United Machine Workers' Association
- Merged into: Amalgamated Engineering Union
- Founded: 1844
- Dissolved: 1920
- Headquarters: 48 Plymouth Grove, Manchester
- Location: United Kingdom;
- Members: 14,000 (1915)
- Key people: Matthew Arrandale (Gen Sec)
- Affiliations: TUC, FEST, GFTU

= United Machine Workers' Association =

Former trade union of the United Kingdom

The United Machine Workers' Association was a trade union representing engineers in the United Kingdom.

The union was founded in 1844 in Manchester and initially grew only slowly, having to compete directly with the larger Amalgamated Society of Engineers (ASE) for members. Matthew Arrandale became secretary in 1885, when it still had only 371 members. Under his leadership, it grew rapidly. This enabled him to take the role full-time in 1887, and the union reached 2,500 members by 1891. That year, the union was a founder member of the Federation of Engineering and Shipbuilding Trades in 1891.

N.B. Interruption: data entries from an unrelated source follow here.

-- ==== Sys2Proof/Tests/Witness5.lean ====
section
/-! SUPPORT. Witnesses: for each statement with premises, a state and operands that meet them together, for every clause. A premise on an
opaque predicate of Config (a signature, a digest of SPDM, the boot code) is left out: it can be neither proved nor refuted. -/

set_option Elab.async false
set_option linter.all false
set_option maxRecDepth 20000
set_option exponentiation.threshold 1100
set_option synthInstance.maxSize 2000
set_option synthInstance.maxHeartbeats 400000

namespace Sys2Proof.Machine.Tests

open Sys2Proof Sys2Proof.Machine

namespace SpdmAndTamper

def sp (m : AMap Bool) : State := { upQ with tarle := { upQ.tarle with spdm := m, d := [3], cert := [4], vkey := [5] } }
def st : State := { upQ with tarle := { upQ.tarle with resetting := true } }

theorem witness_SpdmAndTamper :
    (∃ (s : State), s.doeUp = true) ∧
    (∃ (s : State), s.doeUp = true ∧ 0 < 4 ∧ AMap.get? s.tarle.spdm 0 = none ∧ (∀ k < 0, AMap.get? s.tarle.spdm k ≠ none)) ∧
    (∃ (s : State) (n : Fin 4), s.doeUp = true ∧ AMap.getD s.tarle.spdm (↑n) false = false) ∧
    (∃ (s : State), s.tarleRuns = true ∧ s.power.sleep = Sleep.run ∧ s.get Reg.ST_STAT.STATE = 5) ∧
    (∃ (s : State), s.start.begun = true ∧ s.power.sleep = Sleep.run ∧ s.tarle.sessions = []) ∧
    (∃ (s : State) (n : Fin 4), s.doeUp = true ∧ AMap.get? s.tarle.spdm ↑n = some false) ∧
    (∃ (s : State), s.doeUp = true ∧ (∀ k < 4, AMap.get? s.tarle.spdm k ≠ none)) ∧
    (∃ (s : State) (n : Fin 4), s.doeUp = true ∧ AMap.getD s.tarle.spdm (↑n) false = true) ∧
    (∃ (s : State), s.tarle.resetting = true ∧ s.power.sleep = Sleep.run) :=
  ⟨⟨sp [], by decide +kernel⟩,
   ⟨sp [], by decide +kernel⟩,
   ⟨sp [], 0, by decide +kernel⟩,
   ⟨sp [], by decide +kernel⟩,
   ⟨sp [], by decide +kernel⟩,
   ⟨sp [(0, false)], 0, by decide +kernel⟩,
   ⟨sp [(0, true), (1, true), (2, false), (3, false)], by decide +kernel⟩,
   ⟨sp [(0, true), (1, true), (2, false), (3, false)], 0, by decide +kernel⟩,
   ⟨st, by decide +kernel⟩⟩

end SpdmAndTamper

namespace StartsAndStops

def fe (k st : Nat) (f : List Byte) : State := let s := ((upQ.set Reg.ST_STAT.STATE st).set Reg.ST_SRC.ADDR 3).set Reg.ST_LEN.LEN f.length
  let s : State := { s with hostMem := f.zipIdx.filterMap fun b => if b.1 = 0 then none else some (3 * 4096 + b.2, b.1) }
  { s with start := { s.start with fetch := some k } }
def ma : State := { State.reset with start := { begun := false, mated := true } }
def ts (k : Nat) : State := let s := upQ.set Reg.ST_STAT.STATE 2; { s with start := { s.start with kind := k } }
def stp (k : Nat) : State := let s := { upQ with sorter := { upQ.sorter with flights := [] } }; { s with start := { s.start with stop := some (k, 3) } }

theorem witness_StartsAndStops1 :
    (∃ (s : State) (r : Requester) (v : W32), s.reaches r 983072 = (true, s) ∧ (¬(v.toNat % 4 = 1 ∧ s.get Reg.ST_STAT.STATE = 1 ∨
      v.toNat % 4 = 2 ∧ s.get Reg.ST_STAT.STATE = 3))) ∧
    (∃ (s : State) (r : Requester) (v : W32), s.reaches r 983048 = (true, s) ∧ s.reqCtx r = 2 ∧ s.get Reg.ST_STAT.STATE = 5 ∧
      s.power.sleep = Sleep.run ∧ s.power.asker = none ∧ v.toNat % 8 = 1) ∧
    (∃ (s : State) (r : Requester) (v : W32), s.reaches r 983048 = (true, s) ∧ s.reqCtx r = 2 ∧ s.get Reg.ST_STAT.STATE = 5 ∧
      s.power.sleep = Sleep.run ∧ s.power.asker = none ∧ v.toNat % 8 = 2) :=
  ⟨⟨upQ, Requester.host, 1, by decide +kernel⟩,
   ⟨upQ, Requester.host, 1, by decide +kernel⟩,
   ⟨upQ, Requester.host, 2, by decide +kernel⟩⟩
theorem witness_StartsAndStops2 :
    (∃ (s : State) (r : Requester) (v : W32), s.reaches r 983048 = (true, s) ∧ s.reqCtx r = 2 ∧ s.get Reg.ST_STAT.STATE = 5 ∧
      s.power.sleep = Sleep.run ∧ s.power.asker = none ∧ (v.toNat % 8 = 0 ∨ 5 < v.toNat % 8 ∨ 4 ≤ v.toNat % 8 ∧ v.toNat / 2 ^ 8 %
      2 ^ 8 = 0)) ∧
    (∃ (s : State) (r : Requester) (v : W32), s.reaches r 983048 = (true, s) ∧ s.reqCtx r = 2 ∧ s.get Reg.ST_STAT.STATE = 5 ∧
      s.power.sleep = Sleep.run ∧ s.power.asker = none ∧ v.toNat % 8 = 3) ∧
    (∃ (s : State) (r : Requester) (v : W32), s.reaches r 983048 = (true, s) ∧ s.reqCtx r = 2 ∧ s.get Reg.ST_STAT.STATE = 5 ∧
      s.power.sleep = Sleep.run ∧ s.power.asker = none ∧ (v.toNat % 8 = 4 ∨ v.toNat % 8 = 5) ∧ v.toNat / 2 ^ 8 % 2 ^ 8 ≠ 0) :=
  ⟨⟨upQ, Requester.host, 0, by decide +kernel⟩,
   ⟨upQ, Requester.host, 3, by decide +kernel⟩,
   ⟨upQ, Requester.host, 1284, by decide +kernel⟩⟩
theorem witness_StartsAndStops3 :
    (∃ (s : State), s.start.mated = true ∧ s.start.begun = false ∧ s.ident.testEn = false) ∧
    (∃ (s : State) (r : Requester) (v : W32), s.reaches r 983072 = (true, s) ∧ (v.toNat % 4 = 1 ∧ s.get Reg.ST_STAT.STATE = 1 ∨
      v.toNat % 4 = 2 ∧ s.get Reg.ST_STAT.STATE = 3)) ∧
    (∃ (s : State) (f : List Byte), s.fetchFile = some f ∧ s.start.fetch = some 1 ∧ s.get Reg.ST_STAT.STATE = 1) :=
  ⟨⟨ma, by decide +kernel⟩,
   ⟨fe 1 1 [1], Requester.host, 1, by decide +kernel⟩,
   ⟨fe 1 1 [1], [1], by decide +kernel⟩⟩
theorem witness_StartsAndStops4 :
    (∃ (s : State) (f : List Byte), s.fetchFile = some f ∧ s.start.fetch = some 2 ∧ s.get Reg.ST_STAT.STATE = 3) ∧
    (∃ (s : State) (temps : List ℤ), s.get Reg.ST_STAT.STATE = 2 ∧ (∀ x ∈ temps, x ≤ 95)) ∧
    (∃ (s : State) (x : ℤ), s.get Reg.ST_STAT.STATE = 2 ∧ 95 < x) :=
  ⟨⟨fe 2 3 [1], [1], by decide +kernel⟩,
   ⟨ts 1, [50, 60], by decide +kernel⟩,
   ⟨ts 1, 96, by decide +kernel⟩⟩
theorem witness_StartsAndStops5 :
    ∃ (s : State) (c : Instr), s.start.stop = some (4, 3) ∧ (c = Instr.stopDrainEnd ∧ s.workDrained = true ∧ false = false ∨ c =
      Instr.stopLimitExpiry ∧ (s.round + 2 ^ 48 - 3) % 2 ^ 48 < 2 ^ 47 ∧ false = true) :=
  ⟨stp 4, Instr.stopDrainEnd, by decide +kernel⟩

end StartsAndStops

namespace RegisterAccess

def sh : State := { upQ with shadows := [(33, 64, 99), (0, 64, 98)] }
def hu : State := { upQ with harts := [(2, { running := true, mflsctx := 5 })] }
def rw0 : RegRow := regRows.getD (regRows.findIdx fun r => r.reg == .GBL_SCRATCH) ⟨.GBL_SCRATCH, 0, 0, 0, 0, []⟩

theorem witness_RegisterAccess :
    (∃ (s : State) (r : Requester) (off : BitVec 25) (row : RegRow), s.reaches r off.toNat = (true, s) ∧ off.toNat % 8 = 0 ∧ findReg
      off.toNat = some (row, 0, 0) ∧ findReg (off.toNat + 4) = some (row, 0, 0 + 4) ∧ row.bytes = 8 ∧ row.reg ≠ Reg.EC_CLAIM ∧ 0 =
      0 ∧ s.answers (off.toNat + 4) = true ∧ shadowKey r = some 33) ∧
    (∃ (s : State) (r : Requester) (off : BitVec 25) (n : Fin 4), off.toNat = 64 + 8 * ↑n ∧ s.reaches r off.toNat = (true, s)) ∧
    (∃ (s : State) (r : Requester) (off : BitVec 25) (v : W64), off.toNat = 2097152 ∧ s.reaches r off.toNat = (true, s) ∧ s.locked =
      false ∧ (v.toNat % 2 ^ 16 = 1 ∨ v.toNat % 2 ^ 16 = 2)) ∧
    (∃ (s : State) (r : Requester) (off : BitVec 25) (row : RegRow), s.reaches r off.toNat = (true, s) ∧ off.toNat % 8 = 4 ∧ findReg
      off.toNat = some (row, 0, 4) ∧ row.bytes = 8 ∧ row.reg ≠ Reg.EC_CLAIM ∧ 4 = 4 ∧ shadowKey r = some 33 ∧ AMap.get? s.shadows
      33 = some (off.toNat - 4, 99)) ∧
    (∃ (s : State) (r : Requester) (off : BitVec 25), s.awake r = s ∧ s.present r = true ∧ 2 < s.reqCtx r ∧ off.toNat % 4 = 0 ∧
      s.identity off.toNat = false) ∧
    (∃ (s : State) (r : Requester) (off : BitVec 25), s.awake r = s ∧ s.present r = true ∧ (0 ≠ 4 ∧ 0 ≠ 8 ∨ off.toNat % 0 ≠ 0) ∧ r =
      Requester.hart 2) ∧
    (∃ (s : State) (r : Requester) (off : BitVec 25), off.toNat = 2097152 ∧ s.reaches r off.toNat = (true, s) ∧ s.locked = true) :=
  ⟨⟨upQ, Requester.host, 64, rw0, by decide +kernel⟩,
   ⟨upQ, Requester.host, 64, 0, by decide +kernel⟩,
   ⟨upQ, Requester.host, 2097152, 2, by decide +kernel⟩,
   ⟨sh, Requester.host, 68, rw0, by decide +kernel⟩,
   ⟨hu, Requester.hart 2, 64, by decide +kernel⟩,
   ⟨hu, Requester.hart 2, 64, by decide +kernel⟩,
   ⟨upQ.set Reg.MEM_CTL.LOCK 1, Requester.host, 2097152, by decide +kernel⟩⟩

end RegisterAccess

end Sys2Proof.Machine.Tests
end

/-! # Rounds, ledgers and node time (chapter 2)

Proofs of the statements on writes of NT_STEP, on the collection tick and on the ledgers at a tick. Two relations carry the frame of a
tick: `TimeKept` for what every part of it leaves, and `LedgersKept` for the parts that leave the tile sets as well. -/

namespace Sys2Proof.Machine

/-- A map reads through a change of its values that keeps the default. -/
theorem AMap.getD_map {α : Type} (m : AMap α) (g : α → α) (k : Nat) {d : α} (hd : g d = d) :
    AMap.getD (m.map fun p => (p.1, g p.2)) k d = g (AMap.getD m k d) := by
  induction m with
  | nil => exact hd.symm
  | cons p rest ih =>
    rw [List.map_cons, AMap.getD, AMap.getD, ih]
    exact (apply_ite g _ _ _).symm

namespace State

/-! ## Field writes -/

/-- A write of a field leaves every other field. -/
theorem fieldsBut_set (s : State) (f : Fld) (v : Nat) : s.FieldsBut (s.set f v) [f] :=
  fun _ hg => get_set_ne s v fun h => hg (by simp [h])

/-- A counter of 48 bits after it is raised (R592). -/
theorem get_bump_self (s : State) {f : Fld} (hf : f.len = 48) (n : Nat) :
    (s.bump f n).get f = min (2 ^ 48 - 1) (s.get f + n) := by
  rw [bump, get_set_self, hf]
  omega

/-- Tile sets depend on `tsets` alone. -/
theorem tset_congr {s t : State} (h : t.sorter.tsets = s.sorter.tsets) (n : Nat) : t.tset n = s.tset n := by simp [tset, h]

/-! ## Changes of one component -/

/-- Beside the event controller, `t` is as `s`. -/
def EventsOnly (s t : State) : Prop := ∃ e, t = { s with ec := e }

theorem EventsOnly.refl (s : State) : s.EventsOnly s := ⟨s.ec, rfl⟩

theorem EventsOnly.trans {s t u : State} (h : s.EventsOnly t) (h' : t.EventsOnly u) : s.EventsOnly u := by
  obtain ⟨e, rfl⟩ := h
  obtain ⟨e', rfl⟩ := h'
  exact ⟨e', rfl⟩

theorem eventsOnly_presentEdge (s : State) (t : Nat) (b : Bool) : s.EventsOnly (s.presentEdge t b) := by
  unfold presentEdge
  split
  · split
    · exact .refl s
    · exact ⟨_, rfl⟩
  · split
    · exact .refl s
    · dsimp only
      split
      · split
        · exact ⟨_, rfl⟩
        · exact ⟨_, rfl⟩
      · exact ⟨_, rfl⟩
      · exact .refl s

theorem eventsOnly_onSource (s : State) (n : Nat) (f : Src → Src) : s.EventsOnly (s.onSource n f) := by
  have put : s.EventsOnly { s with ec := { s.ec with src := AMap.put s.ec.src n (f (s.source n)) } } := ⟨_, rfl⟩
  unfold onSource
  dsimp only
  split
  · exact put.trans (eventsOnly_presentEdge ..)
  · exact (put.trans (eventsOnly_presentEdge ..)).trans (eventsOnly_presentEdge ..)

theorem eventsOnly_addWake (s : State) (n : Nat) : s.EventsOnly (s.addWake n) := by
  unfold addWake
  split
  · exact ⟨_, rfl⟩
  · exact .refl s

/-- An assertion changes the event controller alone, in every power state. -/
theorem eventsOnly_assertSource (s : State) (n : Nat) : s.EventsOnly (s.assertSource n) := by
  have pend : s.EventsOnly (s.setPend n) := eventsOnly_onSource ..
  have noted (e : EventSt) : s.EventsOnly (State.addWake { s with ec := e } n) :=
    EventsOnly.trans ⟨e, rfl⟩ (eventsOnly_addWake ..)
  unfold assertSource
  split
  · exact .refl s
  · split
    · exact pend
    · exact pend.trans (eventsOnly_addWake ..)
    · split
      · exact noted _
      · exact pend.trans (eventsOnly_addWake ..)
    · split
      · exact noted _
      · split
        · exact noted _
        · exact .refl s

/-- Beside the tiles, `t` is as `s`. -/
def TilesOnly (s t : State) : Prop := ∃ x, t = { s with tiles := x }

theorem TilesOnly.refl (s : State) : s.TilesOnly s := ⟨s.tiles, rfl⟩

theorem TilesOnly.trans {s t u : State} (h : s.TilesOnly t) (h' : t.TilesOnly u) : s.TilesOnly u := by
  obtain ⟨x, rfl⟩ := h
  obtain ⟨y, rfl⟩ := h'
  exact ⟨y, rfl⟩

theorem tilesOnly_tryClear (s : State) (t : Nat) : s.TilesOnly (s.tryClear t) := by
  unfold tryClear
  split
  · exact .refl s
  · dsimp only
    split
    · exact ⟨_, rfl⟩
    · exact .refl s

theorem tilesOnly_memberChange (s : State) (t : Nat) : s.TilesOnly (s.memberChange t) :=
  TilesOnly.trans ⟨_, rfl⟩ (tilesOnly_tryClear ..)

/-! ## What a tick leaves -/

/-- The working state of node time, and every register field that stands below RND_LATE_CNT in the map, so all of node time and of the
rounds but the two counters of late work, are in `t` as in `s`. -/
structure TimeKept (s t : State) : Prop where
  time : t.time = s.time
  below : ∀ f : Fld, f.key < Reg.RND_LATE_CNT.COUNT.key → t.get f = s.get f

/-- The tile sets with their ledgers are kept as well. -/
structure LedgersKept (s t : State) : Prop extends TimeKept s t where
  tsets : t.sorter.tsets = s.sorter.tsets

theorem TimeKept.of_eq {s t : State} (ht : t.time = s.time) (hf : t.flds = s.flds) : s.TimeKept t :=
  ⟨ht, fun f _ => get_congr hf f⟩

theorem TimeKept.refl (s : State) : s.TimeKept s := .of_eq rfl rfl

theorem TimeKept.trans {s t u : State} (h : s.TimeKept t) (h' : t.TimeKept u) : s.TimeKept u :=
  ⟨h'.time.trans h.time, fun f hf => (h'.below f hf).trans (h.below f hf)⟩

theorem TimeKept.now {s t : State} (h : s.TimeKept t) : t.now = s.now := h.below _ (by decide)
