-- ==== Sys2Proof/Machine/HostPort.lean ====
section
/-! DEFINITION. The host port (20_memory.md): which accesses are legal and what they reach (R41, R46, R47), `MemRead` (R44)
and `MemWrite` (R45). A command is the data of a legal write to CMD. -/

namespace Sys2Proof.Machine

/-- The seven registers (R41). -/
inductive Reg where
  | id
  | cmd
  | status
  | ctrl
  | imgdim
  | kdim
  | anchor
  deriving DecidableEq, Repr

/-- The register at a word offset of REGS (R41). -/
def regAt (off : Nat) : Option Reg :=
  if off = 0x00 then some .id
  else if off = 0x04 then some .cmd
  else if off = 0x08 then some .status
  else if off = 0x0C then some .ctrl
  else if off = 0x10 then some .imgdim
  else if off = 0x14 then some .kdim
  else if off = 0x18 then some .anchor
  else none

/-- What a legal access reaches: a register, or `n` bytes of an array from index `off` on. -/
inductive Target where
  | reg (r : Reg)
  | bytes (name : ArrayName) (off n : Nat)
  deriving DecidableEq, Repr

/-- The number of bytes of a size code (R40); 3 is not a legal size. -/
def sizeBytes (size : BitVec 2) : Option Nat :=
  if size = 0#2 then some 1 else if size = 1#2 then some 2 else if size = 2#2 then some 4 else none

/-- The address map (R41) for an aligned access of `n` bytes; REGS takes only whole words (R46). -/
def mapAddr (a n : Nat) : Option Target :=
  if a ≤ 0x0001B then (if n = 4 then (regAt a).map .reg else none)
  else if 0x00400 ≤ a ∧ a ≤ 0x005FF then some (.bytes .kram (a - 0x00400) n)
  else if 0x10000 ≤ a ∧ a ≤ 0x1FFFF then some (.bytes .srcmem (a - 0x10000) n)
  else if 0x20000 ≤ a ∧ a ≤ 0x2FFFF then some (.bytes .dstmem (a - 0x20000) n)
  else none

/-- What an access reaches, none where it is not legal (R46, R47): a bad size, a misaligned address, an unmapped address,
or a part of a register. -/
def target (addr : Addr) (size : BitVec 2) : Option Target :=
  match sizeBytes size with
  | none => none
  | some n => if addr.toNat % n = 0 then mapAddr addr.toNat n else none

/-- What the CMD register reads as: the latch, with GO and the reserved bits as 0 (R13). -/
def CmdLatch.word (c : CmdLatch) : Word :=
  0#8 ++ c.fid ++ c.fill ++ 0#4 ++ c.border.code ++ BitVec.ofBool c.sel ++ 0#1

/-- What a register reads as (R12 to R18); reserved bits are 0 (R11). -/
def State.regWord (s : State) : Reg → Word
  | .id => Config.idValue
  | .cmd => s.cmd.word
  | .status => s.status.word
  | .ctrl => s.ctrl.word
  | .imgdim => s.imgdim.word
  | .kdim => s.kdim.word
  | .anchor => s.anchor.word

/-- The low `n` bytes of a data word, zero-extended (R49). -/
def lowBytes (n : Nat) (v : Word) : Word := BitVec.ofNat 32 (v.toNat % 2 ^ (8 * n))

/-- The data a legal read returns (R44). A read of DSTMEM while BUSY returns a free value of the access's size (R52). -/
def State.readData (s : State) : Target → Word
  | .reg r => s.regWord r
  | .bytes .kram off n => s.kram.le .kram off n
  | .bytes .srcmem off n => s.srcmem.le .srcmem off n
  | .bytes .dstmem off n =>
    if s.status.busy then lowBytes n (Config.freeRead s.draws) else s.dstmem.le .dstmem off n

/-- The counter of free reads after a legal read (R52; log 7): the only thing a read changes beside the response. -/
def State.countDraw (s : State) : Target → State
  | .bytes .dstmem _ _ => if s.status.busy then { s with draws := s.draws + 1 } else s
  | _ => s

/-- `MemRead` (R44): OKAY and the data, or ERROR and 0. -/
def hostRead (addr : Addr) (size : BitVec 2) (s : State) : State :=
  match target addr size with
  | none => s.respond .error 0#32
  | some g => (s.countDraw g).respond .okay (s.readData g)

/-- Write `n` bytes of a host-writable array (R45). -/
def State.writeArray (s : State) (name : ArrayName) (off : Nat) (v : Word) (n : Nat) : State :=
  match name with
  | .kram => { s with kram := s.kram.setBytes off v n }
  | .srcmem => { s with srcmem := s.srcmem.setBytes off v n }
  | .dstmem => s

/-- A host write to a register (R45). ID is read-only (R12); STATUS and CTRL are not locked (R50); a write to CMD is the
command the word is, whose meaning drops it while BUSY = 1 (R50; log 10). -/
def regWrite (r : Reg) (v : Word) (s : State) : Host.Outcome State Fault Refusal :=
  match r with
  | .id => .next s
  | .status => .next (s.acknowledge v)
  | .ctrl => .next { s with ctrl := Ctrl.ofWord v }
  | .cmd => exec (decodeWord v) s
  | .imgdim => .next (if s.status.busy then s else { s with imgdim := ImgDim.ofWord v })
  | .kdim => .next (if s.status.busy then s else { s with kdim := KDim.ofWord v })
  | .anchor => .next (if s.status.busy then s else { s with anchor := Anchor.ofWord v })

/-- The effect of a legal write (R45): DSTMEM ignores it (R51); the other arrays drop it while BUSY = 1 (R50). -/
def writeTarget (g : Target) (v : Word) (s : State) : Host.Outcome State Fault Refusal :=
  match g with
  | .reg r => regWrite r v s
  | .bytes name off n => .next (if s.status.busy then s else s.writeArray name off v n)

/-- `MemWrite` (R45): OKAY and the effect, or ERROR and none. The response of a write carries rdata 0 (R40). -/
def hostWrite (addr : Addr) (size : BitVec 2) (v : Word) (s : State) : Host.Outcome State Fault Refusal :=
  match target addr size with
  | none => .next (s.respond .error 0#32)
  | some g => writeTarget g v (s.respond .okay 0#32)

/-- One host transaction, indivisible (R43). -/
def hostStep (t : Transaction) (s : State) : Host.Outcome State Fault Refusal :=
  if t.write then hostWrite t.addr t.size t.wdata s else .next (hostRead t.addr t.size s)

/-- The transaction that writes a word to CMD (R70). -/
def cmdWrite (v : Word) : Transaction := { write := true, addr := 0x00004#18, size := 2#2, wdata := v }

end Sys2Proof.Machine
end

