/-- Settles O54, by the event that is due: only the engine needs the invariant, and only a transaction a response. -/
theorem noStuckState : Obligations.NoStuckState := by
  intro s hi
  cases ha : s.agenda with
  | nil =>
    obtain ⟨t, ht⟩ := engineStep_next hi
    exact ⟨t, (step_nil ha).trans ht, nofun⟩
  | cons e rest =>
    rw [step_cons ha]
    cases e with
    | host q =>
      obtain ⟨t, ht, hresp⟩ := hostStep_responds q (s.withAgenda rest)
      exact ⟨t, ht, fun _ _ _ => hresp⟩
    | engine =>
      obtain ⟨t, ht⟩ := engineStep_next (hi.withAgenda rest)
      exact ⟨t, ht, nofun⟩
    | poll addr mask value => exact ⟨_, rfl, nofun⟩
    | reset => exact ⟨_, rfl, nofun⟩
    | powerOn => exact ⟨_, rfl, nofun⟩

end Sys2Proof.Machine
end

section
/-! SUPPORT. Reset and power-on (R30, R190, R191). -/

namespace Sys2Proof.Machine

/-! ## What reset leaves -/

/-- Every register reads 0 at reset, and no interrupt is raised (R30). -/
theorem State.reset_registers_zero :
    State.reset.cmd.word = 0#32 ∧ State.reset.status.word = 0#32 ∧ State.reset.ctrl.word = 0#32 ∧
      State.reset.imgdim.word = 0#32 ∧ State.reset.kdim.word = 0#32 ∧ State.reset.anchor.word = 0#32 ∧
      State.reset.irq = false := by decide

/-- A reset keeps every byte of DSTMEM but the pixels of a run it cuts (R30, U4). -/
theorem applyReset_dstmem_kept {s : State} {a : Nat} (h : s.status.busy = false ∨ s.width * s.height ≤ a) :
    s.applyReset.byteAt .dstmem a = s.byteAt .dstmem a := by
  by_contra hne
  obtain ⟨hb, hlt⟩ := applyReset_dstmem_change hne
  rcases h with hidle | hge
  · simp [hb] at hidle
  · omega

/-- Settles O50: both steps take the registers from the reset state, and a reset takes the arrays from the state it
meets. -/
theorem resetStepLeavesResetRegisters : Obligations.ResetStepLeavesResetRegisters := by
  intro s rest hreset
  obtain ⟨hcmd, hstatus, hctrl, himgdim, hkdim, hanchor, hirq⟩ := State.reset_registers_zero
  rcases hreset with ha | ha
  · exact ⟨(s.withAgenda rest).applyReset, step_cons ha, hcmd, hstatus, hctrl, himgdim, hkdim, hanchor, hirq, rfl,
      fun _ => ⟨fun _ => ⟨rfl, rfl⟩, fun _ hkept => applyReset_dstmem_kept (s := s.withAgenda rest) hkept⟩⟩
  · exact ⟨(s.withAgenda rest).applyPowerOn, step_cons ha, hcmd, hstatus, hctrl, himgdim, hkdim, hanchor, hirq, rfl,
      fun hne => by simp [ha] at hne⟩

/-- Settles O51: the kernel of KDIM has no cells, a registered filter needs none of it, and the engine is idle. -/
theorem stateAfterReset : Obligations.StateAfterReset := by
  obtain ⟨-, hstatus, -, -, hkdim, -, -⟩ := State.reset_registers_zero
  have hidle : State.reset.status.busy = false := rfl
  refine ⟨hstatus, rfl, rfl, rfl, hkdim, (step_nil rfl).trans (engineStep_idle hidle), fun b fill fid => ⟨?_, ?_⟩⟩
  · rw [exec_conv, (submitTo_invalidKernel_iff hidle (kernel_conv ..)).mpr (.inl rfl)]
  · exact exec_filt_starts b fill hidle

end Sys2Proof.Machine
end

The union had 3,800 members by 1900, and again began growing quickly, with 14,000 in 1915. From 1916, it admitted all engineering workers who used machines, regardless of level of skill or training. Following World War I, it began discussions on a possible merger with the ASE, and the two merged along with six other unions in 1920, forming the Amalgamated Engineering Union.